REQUIRED ACTION -
Word for word, restate the lines from the start of the data below through the line containing "last, and which".

SUPPLIED DATA -
§ §

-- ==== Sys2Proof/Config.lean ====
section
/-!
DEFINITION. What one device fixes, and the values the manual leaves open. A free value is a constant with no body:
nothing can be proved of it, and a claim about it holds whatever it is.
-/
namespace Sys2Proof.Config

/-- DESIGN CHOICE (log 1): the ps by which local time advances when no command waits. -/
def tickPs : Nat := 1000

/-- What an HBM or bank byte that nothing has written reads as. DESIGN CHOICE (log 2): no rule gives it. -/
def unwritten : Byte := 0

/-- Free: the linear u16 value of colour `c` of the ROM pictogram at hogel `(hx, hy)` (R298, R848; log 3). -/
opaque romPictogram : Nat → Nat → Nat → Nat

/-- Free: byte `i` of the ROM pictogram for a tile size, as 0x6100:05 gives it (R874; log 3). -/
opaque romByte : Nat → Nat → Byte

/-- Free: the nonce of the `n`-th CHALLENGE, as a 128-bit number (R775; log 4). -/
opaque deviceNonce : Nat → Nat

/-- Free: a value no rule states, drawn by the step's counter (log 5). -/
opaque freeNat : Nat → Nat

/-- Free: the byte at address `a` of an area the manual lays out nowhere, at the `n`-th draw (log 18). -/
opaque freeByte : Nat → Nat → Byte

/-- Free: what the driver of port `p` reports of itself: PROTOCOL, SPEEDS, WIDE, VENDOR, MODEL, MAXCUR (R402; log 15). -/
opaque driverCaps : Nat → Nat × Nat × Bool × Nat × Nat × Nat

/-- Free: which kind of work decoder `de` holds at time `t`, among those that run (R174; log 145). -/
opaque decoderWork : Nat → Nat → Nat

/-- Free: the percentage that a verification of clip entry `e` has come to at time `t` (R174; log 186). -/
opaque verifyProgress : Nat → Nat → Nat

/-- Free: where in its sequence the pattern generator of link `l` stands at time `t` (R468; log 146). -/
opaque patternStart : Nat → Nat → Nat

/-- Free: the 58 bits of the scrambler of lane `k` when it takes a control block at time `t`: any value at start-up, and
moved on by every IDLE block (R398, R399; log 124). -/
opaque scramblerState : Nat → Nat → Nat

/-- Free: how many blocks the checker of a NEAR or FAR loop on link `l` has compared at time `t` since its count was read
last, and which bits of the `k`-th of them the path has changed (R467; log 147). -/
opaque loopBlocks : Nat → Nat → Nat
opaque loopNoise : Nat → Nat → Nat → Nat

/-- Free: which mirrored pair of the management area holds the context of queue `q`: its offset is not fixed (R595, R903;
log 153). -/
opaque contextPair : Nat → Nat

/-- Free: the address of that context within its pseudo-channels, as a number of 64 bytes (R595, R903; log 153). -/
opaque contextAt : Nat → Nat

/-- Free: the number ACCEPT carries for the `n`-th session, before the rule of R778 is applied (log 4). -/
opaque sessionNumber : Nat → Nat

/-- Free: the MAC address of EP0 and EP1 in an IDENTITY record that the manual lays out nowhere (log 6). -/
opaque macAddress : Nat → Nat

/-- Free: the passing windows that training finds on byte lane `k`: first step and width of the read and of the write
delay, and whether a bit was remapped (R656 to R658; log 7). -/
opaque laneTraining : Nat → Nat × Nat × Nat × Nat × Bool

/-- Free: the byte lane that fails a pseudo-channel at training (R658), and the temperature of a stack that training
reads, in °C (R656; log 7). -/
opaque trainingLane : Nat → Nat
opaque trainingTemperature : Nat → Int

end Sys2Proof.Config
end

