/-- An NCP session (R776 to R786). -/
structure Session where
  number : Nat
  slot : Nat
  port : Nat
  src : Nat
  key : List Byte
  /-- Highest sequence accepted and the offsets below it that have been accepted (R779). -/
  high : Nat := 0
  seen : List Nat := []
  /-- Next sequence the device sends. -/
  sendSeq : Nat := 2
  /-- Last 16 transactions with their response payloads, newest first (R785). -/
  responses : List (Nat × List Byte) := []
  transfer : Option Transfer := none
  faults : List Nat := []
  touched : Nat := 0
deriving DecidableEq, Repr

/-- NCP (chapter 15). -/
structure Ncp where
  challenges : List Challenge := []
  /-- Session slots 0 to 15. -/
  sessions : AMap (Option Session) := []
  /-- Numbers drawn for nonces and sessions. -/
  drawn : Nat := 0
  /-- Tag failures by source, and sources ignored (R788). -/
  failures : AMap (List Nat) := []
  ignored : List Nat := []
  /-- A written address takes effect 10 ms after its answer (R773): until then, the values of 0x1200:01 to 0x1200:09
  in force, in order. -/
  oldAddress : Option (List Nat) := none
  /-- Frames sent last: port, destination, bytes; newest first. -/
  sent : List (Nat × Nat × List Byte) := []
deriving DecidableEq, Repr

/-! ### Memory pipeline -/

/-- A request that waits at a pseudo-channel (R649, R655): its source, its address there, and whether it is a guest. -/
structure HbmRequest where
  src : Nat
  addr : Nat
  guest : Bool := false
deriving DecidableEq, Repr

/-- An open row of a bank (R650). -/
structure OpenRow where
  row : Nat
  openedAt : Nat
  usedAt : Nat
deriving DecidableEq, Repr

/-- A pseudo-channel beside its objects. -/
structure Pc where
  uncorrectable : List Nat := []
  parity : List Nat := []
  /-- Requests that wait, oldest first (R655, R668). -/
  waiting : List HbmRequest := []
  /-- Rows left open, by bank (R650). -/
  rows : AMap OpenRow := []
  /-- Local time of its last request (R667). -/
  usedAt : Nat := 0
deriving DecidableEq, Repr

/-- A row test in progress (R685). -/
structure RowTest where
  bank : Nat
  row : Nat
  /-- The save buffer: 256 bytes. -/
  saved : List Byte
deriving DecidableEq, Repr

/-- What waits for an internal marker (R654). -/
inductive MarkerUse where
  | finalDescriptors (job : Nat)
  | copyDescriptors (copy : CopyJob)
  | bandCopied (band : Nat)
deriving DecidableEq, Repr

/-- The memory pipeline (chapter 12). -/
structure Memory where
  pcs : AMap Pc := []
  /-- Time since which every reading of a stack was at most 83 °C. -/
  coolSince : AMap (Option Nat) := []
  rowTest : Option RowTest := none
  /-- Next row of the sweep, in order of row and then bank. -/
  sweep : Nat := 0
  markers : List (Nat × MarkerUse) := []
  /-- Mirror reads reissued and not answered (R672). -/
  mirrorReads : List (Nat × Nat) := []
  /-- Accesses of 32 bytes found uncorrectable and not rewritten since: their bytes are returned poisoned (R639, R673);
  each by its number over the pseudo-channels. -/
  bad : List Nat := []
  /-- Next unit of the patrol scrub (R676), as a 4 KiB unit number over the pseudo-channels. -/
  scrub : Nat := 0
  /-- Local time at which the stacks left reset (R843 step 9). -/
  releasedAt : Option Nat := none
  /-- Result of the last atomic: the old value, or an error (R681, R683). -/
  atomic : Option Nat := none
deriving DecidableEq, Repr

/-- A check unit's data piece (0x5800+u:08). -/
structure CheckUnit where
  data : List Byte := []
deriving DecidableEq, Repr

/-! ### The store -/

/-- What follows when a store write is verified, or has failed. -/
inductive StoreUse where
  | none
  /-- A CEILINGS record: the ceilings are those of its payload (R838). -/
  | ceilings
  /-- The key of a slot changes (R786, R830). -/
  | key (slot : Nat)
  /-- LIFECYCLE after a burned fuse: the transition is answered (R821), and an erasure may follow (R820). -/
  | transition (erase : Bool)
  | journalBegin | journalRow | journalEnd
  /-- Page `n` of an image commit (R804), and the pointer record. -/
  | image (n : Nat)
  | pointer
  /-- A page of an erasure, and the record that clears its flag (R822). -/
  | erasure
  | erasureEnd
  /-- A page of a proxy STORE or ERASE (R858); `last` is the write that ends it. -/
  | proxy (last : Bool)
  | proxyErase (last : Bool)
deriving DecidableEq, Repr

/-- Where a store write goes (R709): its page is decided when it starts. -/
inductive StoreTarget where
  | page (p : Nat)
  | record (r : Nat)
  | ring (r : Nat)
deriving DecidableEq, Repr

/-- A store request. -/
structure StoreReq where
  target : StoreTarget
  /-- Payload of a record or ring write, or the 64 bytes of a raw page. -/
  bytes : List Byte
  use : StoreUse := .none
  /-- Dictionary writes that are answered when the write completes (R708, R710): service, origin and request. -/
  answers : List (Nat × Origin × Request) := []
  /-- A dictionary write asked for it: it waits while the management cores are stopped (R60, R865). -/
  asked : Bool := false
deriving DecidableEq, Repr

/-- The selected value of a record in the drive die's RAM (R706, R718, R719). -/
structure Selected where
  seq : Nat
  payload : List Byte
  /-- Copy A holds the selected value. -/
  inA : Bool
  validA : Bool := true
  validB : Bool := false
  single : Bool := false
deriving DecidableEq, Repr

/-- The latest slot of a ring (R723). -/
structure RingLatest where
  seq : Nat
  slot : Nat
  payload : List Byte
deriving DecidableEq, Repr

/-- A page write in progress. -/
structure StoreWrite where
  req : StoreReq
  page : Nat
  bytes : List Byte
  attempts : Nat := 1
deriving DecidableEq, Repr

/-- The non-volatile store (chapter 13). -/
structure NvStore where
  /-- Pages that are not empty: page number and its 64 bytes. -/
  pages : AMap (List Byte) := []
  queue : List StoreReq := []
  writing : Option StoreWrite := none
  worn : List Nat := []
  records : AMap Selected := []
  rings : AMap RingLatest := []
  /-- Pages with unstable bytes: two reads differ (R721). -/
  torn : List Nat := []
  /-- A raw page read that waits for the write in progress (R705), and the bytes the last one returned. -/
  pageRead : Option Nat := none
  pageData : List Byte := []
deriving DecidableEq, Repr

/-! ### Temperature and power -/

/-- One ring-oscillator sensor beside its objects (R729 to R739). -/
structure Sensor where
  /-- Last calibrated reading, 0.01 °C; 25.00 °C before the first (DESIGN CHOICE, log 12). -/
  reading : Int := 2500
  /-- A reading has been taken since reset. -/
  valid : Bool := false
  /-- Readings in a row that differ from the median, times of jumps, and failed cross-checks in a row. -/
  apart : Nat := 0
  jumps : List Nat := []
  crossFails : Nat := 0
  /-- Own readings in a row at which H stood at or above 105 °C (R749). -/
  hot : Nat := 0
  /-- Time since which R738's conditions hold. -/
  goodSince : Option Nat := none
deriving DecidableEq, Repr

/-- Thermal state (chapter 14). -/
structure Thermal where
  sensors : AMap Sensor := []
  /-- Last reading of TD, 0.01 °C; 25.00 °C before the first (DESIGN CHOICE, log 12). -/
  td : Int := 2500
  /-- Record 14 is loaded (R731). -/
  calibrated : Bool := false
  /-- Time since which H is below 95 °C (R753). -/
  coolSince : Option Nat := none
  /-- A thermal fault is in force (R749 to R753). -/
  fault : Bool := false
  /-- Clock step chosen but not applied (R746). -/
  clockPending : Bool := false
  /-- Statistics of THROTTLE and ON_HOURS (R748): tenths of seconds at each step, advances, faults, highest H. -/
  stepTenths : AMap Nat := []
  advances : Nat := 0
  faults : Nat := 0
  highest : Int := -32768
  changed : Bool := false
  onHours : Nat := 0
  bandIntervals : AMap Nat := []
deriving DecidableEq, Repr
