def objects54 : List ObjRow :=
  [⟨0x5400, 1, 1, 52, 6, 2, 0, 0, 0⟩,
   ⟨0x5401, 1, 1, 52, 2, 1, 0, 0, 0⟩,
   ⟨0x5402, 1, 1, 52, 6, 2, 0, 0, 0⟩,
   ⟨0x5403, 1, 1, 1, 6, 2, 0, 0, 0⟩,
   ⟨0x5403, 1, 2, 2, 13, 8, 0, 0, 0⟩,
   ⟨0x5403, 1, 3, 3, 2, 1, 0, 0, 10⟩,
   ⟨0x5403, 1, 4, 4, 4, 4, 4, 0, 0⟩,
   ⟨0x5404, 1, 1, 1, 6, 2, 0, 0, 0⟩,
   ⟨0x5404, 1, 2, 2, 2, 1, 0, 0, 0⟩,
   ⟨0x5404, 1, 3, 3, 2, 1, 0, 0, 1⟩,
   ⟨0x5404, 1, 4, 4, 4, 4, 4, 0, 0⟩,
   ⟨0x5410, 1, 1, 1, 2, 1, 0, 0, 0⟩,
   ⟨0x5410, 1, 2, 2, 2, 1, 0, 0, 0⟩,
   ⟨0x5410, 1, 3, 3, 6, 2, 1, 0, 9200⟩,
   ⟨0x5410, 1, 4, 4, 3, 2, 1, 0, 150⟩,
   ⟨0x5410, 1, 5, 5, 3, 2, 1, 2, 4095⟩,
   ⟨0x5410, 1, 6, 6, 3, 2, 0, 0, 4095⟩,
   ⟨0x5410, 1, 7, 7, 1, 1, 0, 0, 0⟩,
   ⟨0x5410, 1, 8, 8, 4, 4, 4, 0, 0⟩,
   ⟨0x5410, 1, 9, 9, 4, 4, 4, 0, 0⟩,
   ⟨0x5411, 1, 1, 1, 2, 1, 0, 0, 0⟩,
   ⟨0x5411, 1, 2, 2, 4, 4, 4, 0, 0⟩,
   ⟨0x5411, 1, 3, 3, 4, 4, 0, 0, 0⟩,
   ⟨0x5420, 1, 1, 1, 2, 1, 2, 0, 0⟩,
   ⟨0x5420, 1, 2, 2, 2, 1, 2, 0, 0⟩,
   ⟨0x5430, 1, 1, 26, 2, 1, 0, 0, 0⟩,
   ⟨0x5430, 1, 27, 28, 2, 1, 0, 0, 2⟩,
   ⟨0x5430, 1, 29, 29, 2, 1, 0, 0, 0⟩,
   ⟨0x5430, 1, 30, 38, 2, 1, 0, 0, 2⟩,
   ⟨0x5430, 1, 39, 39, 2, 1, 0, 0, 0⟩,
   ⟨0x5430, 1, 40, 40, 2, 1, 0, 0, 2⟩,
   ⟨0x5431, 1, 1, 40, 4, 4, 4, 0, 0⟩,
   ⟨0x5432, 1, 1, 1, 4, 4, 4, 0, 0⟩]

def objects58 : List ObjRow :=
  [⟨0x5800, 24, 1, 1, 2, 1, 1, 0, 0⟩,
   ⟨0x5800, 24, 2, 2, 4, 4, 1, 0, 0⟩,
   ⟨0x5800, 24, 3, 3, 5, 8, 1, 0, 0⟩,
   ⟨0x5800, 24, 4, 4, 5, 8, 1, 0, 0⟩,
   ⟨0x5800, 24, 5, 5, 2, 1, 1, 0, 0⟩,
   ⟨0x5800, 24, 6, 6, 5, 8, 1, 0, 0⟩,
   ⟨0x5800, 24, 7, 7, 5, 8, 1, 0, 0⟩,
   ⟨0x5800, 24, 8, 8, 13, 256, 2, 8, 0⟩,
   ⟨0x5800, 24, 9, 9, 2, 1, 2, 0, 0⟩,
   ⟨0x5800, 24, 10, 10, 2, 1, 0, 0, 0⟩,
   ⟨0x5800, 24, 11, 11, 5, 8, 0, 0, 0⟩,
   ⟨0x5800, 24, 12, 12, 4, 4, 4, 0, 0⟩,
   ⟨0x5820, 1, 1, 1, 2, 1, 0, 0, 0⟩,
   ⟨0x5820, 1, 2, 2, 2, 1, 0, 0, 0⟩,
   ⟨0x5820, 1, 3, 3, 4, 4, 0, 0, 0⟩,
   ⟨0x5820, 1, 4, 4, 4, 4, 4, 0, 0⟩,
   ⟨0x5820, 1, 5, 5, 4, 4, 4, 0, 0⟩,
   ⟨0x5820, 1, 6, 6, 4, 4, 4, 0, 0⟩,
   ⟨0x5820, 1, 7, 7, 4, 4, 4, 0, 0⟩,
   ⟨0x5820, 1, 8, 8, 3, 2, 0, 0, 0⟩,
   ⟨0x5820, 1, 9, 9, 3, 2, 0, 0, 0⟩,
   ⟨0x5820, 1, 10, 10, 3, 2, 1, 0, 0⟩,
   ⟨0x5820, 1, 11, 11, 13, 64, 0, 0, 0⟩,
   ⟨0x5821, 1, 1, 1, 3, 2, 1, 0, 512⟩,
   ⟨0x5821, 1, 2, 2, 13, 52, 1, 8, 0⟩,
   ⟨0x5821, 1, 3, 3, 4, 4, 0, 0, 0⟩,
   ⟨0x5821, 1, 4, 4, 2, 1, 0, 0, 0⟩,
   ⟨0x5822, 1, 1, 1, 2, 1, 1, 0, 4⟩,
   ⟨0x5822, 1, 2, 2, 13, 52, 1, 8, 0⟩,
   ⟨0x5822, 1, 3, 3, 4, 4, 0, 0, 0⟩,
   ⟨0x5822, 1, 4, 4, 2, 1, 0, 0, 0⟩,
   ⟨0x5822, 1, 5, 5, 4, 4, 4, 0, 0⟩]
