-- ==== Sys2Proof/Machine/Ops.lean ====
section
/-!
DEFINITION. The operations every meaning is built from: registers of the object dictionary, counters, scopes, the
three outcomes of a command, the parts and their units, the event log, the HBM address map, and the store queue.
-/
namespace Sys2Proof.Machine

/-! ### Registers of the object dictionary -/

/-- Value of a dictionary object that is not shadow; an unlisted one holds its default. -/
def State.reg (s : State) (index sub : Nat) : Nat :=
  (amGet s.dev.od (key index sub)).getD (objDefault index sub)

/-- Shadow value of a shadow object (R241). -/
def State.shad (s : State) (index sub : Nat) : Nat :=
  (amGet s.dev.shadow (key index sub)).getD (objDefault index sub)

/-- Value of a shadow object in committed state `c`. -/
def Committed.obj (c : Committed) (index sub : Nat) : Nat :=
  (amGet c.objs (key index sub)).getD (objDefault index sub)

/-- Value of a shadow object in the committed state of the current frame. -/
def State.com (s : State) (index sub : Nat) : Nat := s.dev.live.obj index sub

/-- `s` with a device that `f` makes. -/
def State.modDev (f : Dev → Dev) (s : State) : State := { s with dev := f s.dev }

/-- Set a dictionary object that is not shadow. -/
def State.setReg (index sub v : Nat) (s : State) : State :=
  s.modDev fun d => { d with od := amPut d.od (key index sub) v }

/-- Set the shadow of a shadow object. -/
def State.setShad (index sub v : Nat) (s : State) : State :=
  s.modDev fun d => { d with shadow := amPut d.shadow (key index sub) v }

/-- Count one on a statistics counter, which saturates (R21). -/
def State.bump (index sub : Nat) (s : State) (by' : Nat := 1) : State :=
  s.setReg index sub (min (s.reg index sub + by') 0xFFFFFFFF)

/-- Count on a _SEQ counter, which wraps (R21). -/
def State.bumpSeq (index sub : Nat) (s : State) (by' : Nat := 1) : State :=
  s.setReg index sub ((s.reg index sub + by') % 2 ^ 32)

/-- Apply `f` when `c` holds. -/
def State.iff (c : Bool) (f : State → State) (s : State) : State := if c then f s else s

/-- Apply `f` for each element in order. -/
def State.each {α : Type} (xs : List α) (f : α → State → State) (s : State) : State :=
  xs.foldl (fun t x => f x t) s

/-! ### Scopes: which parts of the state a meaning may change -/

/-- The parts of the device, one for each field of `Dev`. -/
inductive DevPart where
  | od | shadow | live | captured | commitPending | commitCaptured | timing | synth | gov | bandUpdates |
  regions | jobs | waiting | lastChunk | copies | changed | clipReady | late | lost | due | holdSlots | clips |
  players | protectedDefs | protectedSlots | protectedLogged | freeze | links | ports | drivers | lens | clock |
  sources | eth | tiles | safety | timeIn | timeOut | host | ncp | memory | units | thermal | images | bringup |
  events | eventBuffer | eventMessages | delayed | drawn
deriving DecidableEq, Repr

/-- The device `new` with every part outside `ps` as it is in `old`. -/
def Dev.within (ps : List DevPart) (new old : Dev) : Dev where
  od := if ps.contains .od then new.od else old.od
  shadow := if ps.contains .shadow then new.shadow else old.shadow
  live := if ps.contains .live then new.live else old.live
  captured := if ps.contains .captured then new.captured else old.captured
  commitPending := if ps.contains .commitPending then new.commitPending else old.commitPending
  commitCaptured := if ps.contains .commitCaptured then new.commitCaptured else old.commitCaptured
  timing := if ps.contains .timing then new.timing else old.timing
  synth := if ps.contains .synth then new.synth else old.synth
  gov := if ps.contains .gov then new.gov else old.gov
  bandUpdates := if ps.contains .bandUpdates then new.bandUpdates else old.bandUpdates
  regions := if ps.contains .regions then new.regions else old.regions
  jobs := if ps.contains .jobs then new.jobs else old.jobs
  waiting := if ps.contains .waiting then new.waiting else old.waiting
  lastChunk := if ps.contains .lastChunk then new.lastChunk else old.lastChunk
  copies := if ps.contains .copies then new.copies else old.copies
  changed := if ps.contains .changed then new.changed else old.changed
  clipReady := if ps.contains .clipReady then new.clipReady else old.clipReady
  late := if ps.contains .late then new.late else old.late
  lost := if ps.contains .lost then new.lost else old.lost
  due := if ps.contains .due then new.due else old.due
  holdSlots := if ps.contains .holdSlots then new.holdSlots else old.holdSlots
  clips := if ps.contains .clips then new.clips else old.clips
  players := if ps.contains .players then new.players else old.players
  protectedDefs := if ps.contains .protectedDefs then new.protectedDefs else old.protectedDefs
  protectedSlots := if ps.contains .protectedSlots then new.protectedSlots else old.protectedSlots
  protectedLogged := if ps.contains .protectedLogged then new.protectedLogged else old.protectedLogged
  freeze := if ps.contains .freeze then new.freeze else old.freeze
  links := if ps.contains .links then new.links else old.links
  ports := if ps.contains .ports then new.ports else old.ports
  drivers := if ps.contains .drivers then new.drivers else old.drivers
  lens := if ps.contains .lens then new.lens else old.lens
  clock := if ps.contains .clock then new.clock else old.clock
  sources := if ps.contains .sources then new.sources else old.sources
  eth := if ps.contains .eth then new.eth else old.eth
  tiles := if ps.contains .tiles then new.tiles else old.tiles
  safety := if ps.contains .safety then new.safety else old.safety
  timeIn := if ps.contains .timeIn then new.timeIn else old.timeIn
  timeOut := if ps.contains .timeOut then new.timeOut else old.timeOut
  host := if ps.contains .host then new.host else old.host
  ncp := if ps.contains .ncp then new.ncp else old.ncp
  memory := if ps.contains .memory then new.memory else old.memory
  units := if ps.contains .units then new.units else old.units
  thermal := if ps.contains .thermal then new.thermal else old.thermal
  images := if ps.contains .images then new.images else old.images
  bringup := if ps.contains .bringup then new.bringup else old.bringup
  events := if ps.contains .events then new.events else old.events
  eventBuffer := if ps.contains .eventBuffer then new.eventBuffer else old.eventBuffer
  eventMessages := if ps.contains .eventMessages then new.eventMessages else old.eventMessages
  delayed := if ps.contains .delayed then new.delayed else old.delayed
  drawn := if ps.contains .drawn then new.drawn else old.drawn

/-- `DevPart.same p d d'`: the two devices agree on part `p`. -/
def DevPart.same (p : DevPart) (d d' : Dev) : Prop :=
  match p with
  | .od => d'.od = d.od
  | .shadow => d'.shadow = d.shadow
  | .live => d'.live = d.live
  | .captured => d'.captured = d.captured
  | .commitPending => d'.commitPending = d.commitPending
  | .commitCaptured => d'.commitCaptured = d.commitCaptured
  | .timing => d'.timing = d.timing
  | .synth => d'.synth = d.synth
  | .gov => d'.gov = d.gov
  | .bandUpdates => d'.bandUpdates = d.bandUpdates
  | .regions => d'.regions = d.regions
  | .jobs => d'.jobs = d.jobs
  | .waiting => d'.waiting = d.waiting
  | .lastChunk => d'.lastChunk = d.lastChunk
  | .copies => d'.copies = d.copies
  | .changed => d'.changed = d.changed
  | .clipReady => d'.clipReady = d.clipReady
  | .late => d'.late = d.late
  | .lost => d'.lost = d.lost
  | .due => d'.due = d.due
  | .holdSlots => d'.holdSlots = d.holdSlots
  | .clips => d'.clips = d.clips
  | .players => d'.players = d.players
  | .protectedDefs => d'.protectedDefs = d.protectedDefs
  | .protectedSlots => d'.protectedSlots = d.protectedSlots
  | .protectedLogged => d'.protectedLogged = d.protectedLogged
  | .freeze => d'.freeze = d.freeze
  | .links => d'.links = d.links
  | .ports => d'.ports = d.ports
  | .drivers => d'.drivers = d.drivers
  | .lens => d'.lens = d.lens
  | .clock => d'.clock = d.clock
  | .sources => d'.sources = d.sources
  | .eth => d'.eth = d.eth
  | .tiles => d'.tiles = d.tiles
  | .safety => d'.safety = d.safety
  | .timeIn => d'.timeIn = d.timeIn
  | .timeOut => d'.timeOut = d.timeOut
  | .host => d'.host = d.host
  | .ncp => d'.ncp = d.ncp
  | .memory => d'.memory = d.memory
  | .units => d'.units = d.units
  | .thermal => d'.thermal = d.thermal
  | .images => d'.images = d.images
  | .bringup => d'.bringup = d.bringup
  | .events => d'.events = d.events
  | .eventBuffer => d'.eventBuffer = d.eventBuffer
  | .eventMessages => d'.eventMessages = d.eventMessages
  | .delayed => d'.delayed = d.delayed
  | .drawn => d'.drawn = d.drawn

§ §

THE COMPLETED TASK -
-- ==== Sys2Proof/Config.lean ====
section
/-!
DEFINITION. What one device fixes, and the values the manual leaves open. A free value is a constant with no body:
nothing can be proved of it, and a claim about it holds whatever it is.
-/
namespace Sys2Proof.Config

/-- DESIGN CHOICE (log 1): the ps by which local time advances when no command waits. -/
def tickPs : Nat := 1000

/-- What an HBM or bank byte that nothing has written reads as. DESIGN CHOICE (log 2): no rule gives it. -/
def unwritten : Byte := 0

/-- Free: the linear u16 value of colour `c` of the ROM pictogram at hogel `(hx, hy)` (R298, R848; log 3). -/
opaque romPictogram : Nat → Nat → Nat → Nat

/-- Free: byte `i` of the ROM pictogram for a tile size, as 0x6100:05 gives it (R874; log 3). -/
opaque romByte : Nat → Nat → Byte

/-- Free: the nonce of the `n`-th CHALLENGE, as a 128-bit number (R775; log 4). -/
opaque deviceNonce : Nat → Nat

/-- Free: a value no rule states, drawn by the step's counter (log 5). -/
opaque freeNat : Nat → Nat

/-- Free: the byte at address `a` of an area the manual lays out nowhere, at the `n`-th draw (log 18). -/
opaque freeByte : Nat → Nat → Byte

/-- Free: what the driver of port `p` reports of itself: PROTOCOL, SPEEDS, WIDE, VENDOR, MODEL, MAXCUR (R402; log 15). -/
opaque driverCaps : Nat → Nat × Nat × Bool × Nat × Nat × Nat

/-- Free: which kind of work decoder `de` holds at time `t`, among those that run (R174; log 145). -/
opaque decoderWork : Nat → Nat → Nat

/-- Free: the percentage that a verification of clip entry `e` has come to at time `t` (R174; log 186). -/
opaque verifyProgress : Nat → Nat → Nat

/-- Free: where in its sequence the pattern generator of link `l` stands at time `t` (R468; log 146). -/
opaque patternStart : Nat → Nat → Nat

/-- Free: the 58 bits of the scrambler of lane `k` when it takes a control block at time `t`: any value at start-up, and
moved on by every IDLE block (R398, R399; log 124). -/
opaque scramblerState : Nat → Nat → Nat

/-- Free: how many blocks the checker of a NEAR or FAR loop on link `l` has compared at time `t` since its count was read
last, and which bits of the `k`-th of them the path has changed (R467; log 147). -/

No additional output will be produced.